Lo spagnolo infatti non ha concesso nemmeno una palla-break in tutto il primo set e si è assicurato il 6-3, alla terza chance, togliendo una seconda volta la battuta al suo avversario.

La seconda frazione è stata molto più equilibrata della prima. La reazione di Khachanov non si è fatta attendere: il russo ha provato per due volte l’allungo (2-0 e 4-2) ma Landaluce lo ha sempre riagguantato, la seconda volta dopo aver rischiato di andare sotto di due break.

Nel decimo gioco il moscovita ha accusato la pressione offrendo altre tre palle-break, altrettanti match-point, che il madrileno non è riuscito a sfruttare (5-5).

Ha finito per decidere il tie-break, dove la maggiore esperienza di Karen non è bastata. Martin ha dimostrato maturità e coraggio: ha preso il largo (4-1 e 5-2) ed ha chiuso per 7 punti a 2 su un diritto fuori misura di Khachanov.
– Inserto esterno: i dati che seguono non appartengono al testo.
-- ==== Sys2Proof/Machine/State.lean ====
section
/-! DEFINITION. The state of the block: the eight registers of `DEC`, the six of `ENC`, the beats that stand on the four
ports, the reset input, the build-time parameters, and two fields of the model's own (spec/10_state.md R24 to R37, R40,
R45; spec/70_reset_and_hazards.md R210, R218). There is no addressable memory (R47). -/

namespace Sys2Proof.Machine

/-- The registers of `DEC` (R24 to R31), in the order of spec/95_test_vectors.md. -/
structure DecRegs where
  /-- `d_phase` (R25). -/
  phase : DPhase
  /-- `d_idx` (R26). -/
  idx : BitVec 3
  /-- `d_err`, the latched status code (R27). -/
  err : BitVec 4
  /-- `d_w` (R28). -/
  w : BitVec 32
  /-- `d_h` (R28). -/
  h : BitVec 32
  /-- `d_rem`, the bytes the frame still owes (R29). Its width is the parameter `LEN_BITS`, so it is a number here, and
  that it stays below `2^LEN_BITS` is an invariant (assumption log 9). -/
  rem : Nat
  /-- `d_sh` (R30). -/
  sh : BitVec 64
  /-- `d_col` (R31). -/
  col : BitVec 32
  deriving DecidableEq, Repr

/-- The registers of `ENC` (R32 to R37). -/
structure EncRegs where
  /-- `e_phase` (R32). -/
  phase : EPhase
  /-- `e_err`, the latched status code (R33). -/
  err : BitVec 4
  /-- `e_w` (R34). -/
  w : BitVec 32
  /-- `e_h` (R34). -/
  h : BitVec 32
  /-- `e_rem`, the pixels the grid still owes (R35). -/
  rem : BitVec 64
  /-- `e_col` (R36). -/
  col : BitVec 32
  deriving DecidableEq, Repr

/-- MODEL'S OWN: the choices made between the units (R62, R218, assumption log 2). -/
structure Arbiter where
  /-- How many choices were made; the argument of the free values. -/
  tick : Nat
  /-- The unit passed over at the last choice, and how many more times it may be. -/
  passed : Option (UnitId × Nat)
  deriving DecidableEq, Repr

/-- R45, the `DEC` registers. -/
def DecRegs.reset : DecRegs := ⟨.magic, 0, 0, 0, 0, 0, 0, 0⟩

/-- R45, the `ENC` registers. -/
def EncRegs.reset : EncRegs := ⟨.idle, 0, 0, 0, 0, 0⟩

end Sys2Proof.Machine

namespace Sys2Proof.Machine

/-- The state of the block and of its ports. Each port is the list of the beats that stand on it, the oldest first
(R61). -/
structure State where
  /-- The build-time parameters (R10, R11). No step writes them. -/
  cfg : Config
  dec : DecRegs
  enc : EncRegs
  /-- Beats `dec_in` accepted and `DEC` has not taken. -/
  decIn : List ByteBeat
  /-- Beats `DEC` emitted and the grid sink has not taken. -/
  decOut : List GridBeat
  /-- Beats `enc_in` accepted and `ENC` has not taken. -/
  encIn : List GridBeat
  /-- Beats `ENC` emitted and the byte sink has not taken. -/
  encOut : List ByteBeat
  /-- MODEL'S OWN: how many beats may stand untaken on `dec_out`, but at least what one step emits; no bound if `none`
  (R218, assumption log 4). -/
  decOutCap : Option Nat
  /-- MODEL'S OWN: the same for `enc_out`. -/
  encOutCap : Option Nat
  /-- The reset input `rst`: a reset event is due (R210, assumption log 5). -/
  rst : Bool
  /-- MODEL'S OWN: the choices between the units (R62, R218, assumption log 2). -/
  arb : Arbiter
  deriving DecidableEq, Repr

/-- The block right after reset (R45, R211), built with the default parameters, with nothing on any port (R210). -/
def State.reset : State where
  cfg := Config.default
  dec := DecRegs.reset
  enc := EncRegs.reset
  decIn := []
  decOut := []
  encIn := []
  encOut := []
  decOutCap := none
  encOutCap := none
  rst := false
  arb := ⟨0, none⟩

/-- The block has no event that stops it: an error of a frame is a status beat, and the next beat is taken as always
(R180, R192, R193). So there is no fault, and no step answers one. Safe. -/
inductive Fault where
  deriving DecidableEq, Repr

/-- Why a step or a meaning has no answer. -/
inductive Refusal where
  /-- The instruction has no meaning yet; raised by a rejected arm of `exec`, of which there is none. Safe. -/
  | notModelled (mnemonic : String)
  /-- The word selects no operation; raised by `step` when a phase register holds a value no rule writes, and by a
  meaning that reads such a phase ("a state with such a phase value is refused", R83, U6). Safe. -/
  | rejected (why : DecodeError)
  deriving DecidableEq, Repr

/-- What a meaning answers. -/
abbrev Answer := Host.Outcome State Fault Refusal

end Sys2Proof.Machine
end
(primo) obiettivo: top 100

Grazie ai punti in Florida, Landaluce ha già guadagnato quasi trenta posizioni (è n.123 nella classifica live), lui che vanta un “best ranking” di n.110 firmato ad ottobre del 2025.

Ha iniziato presto a far parlare di sé Martin, che a 16 anni ha conquistato il titolo allo Us Open Junior: a febbraio dell’anno successivo è diventato n.1 nel ranking Under 18. Confermarsi nel passaggio al circuito professionistico, però, si è rivelato un po’ più complicato del previsto. Il madrileno ha vinto il suo primo titolo ITF a febbraio 2024 (il 25mila dollari di Vila Real de Santo Antonio, in Portogallo). A marzo, da n.359 ATP, riceve una wild card per il main draw del Masters 1000 di Miami dove batte il connazionale Munar - firmando la sua prima vittoria in un tabellone principale del circuito maggiore - prima di cedere a Shelton. Ad ottobre ad Olbia conquista il suo primo trofeo Challenger.

Martin Landaluce in azione (foto profilo Instagram Martin Landaluce)

Martin Landaluce in azione (foto profilo Instagram Martin Landaluce)

A gennaio 2005 arriva l’esordio Slam all’Australian Open, dove supera le qualificazioni ma è sconfitto al primo turno dall’australiano McCabe. A settembre ad Orleans arriva il secondo successo Challenger che gli vale il “best”.

Di sé stesso dice che la sua qualità migliore è quella di imparare in fretta e quella peggiore è di essere un perfezionista. Forse i risultati stanno cominciando a dargli ragione.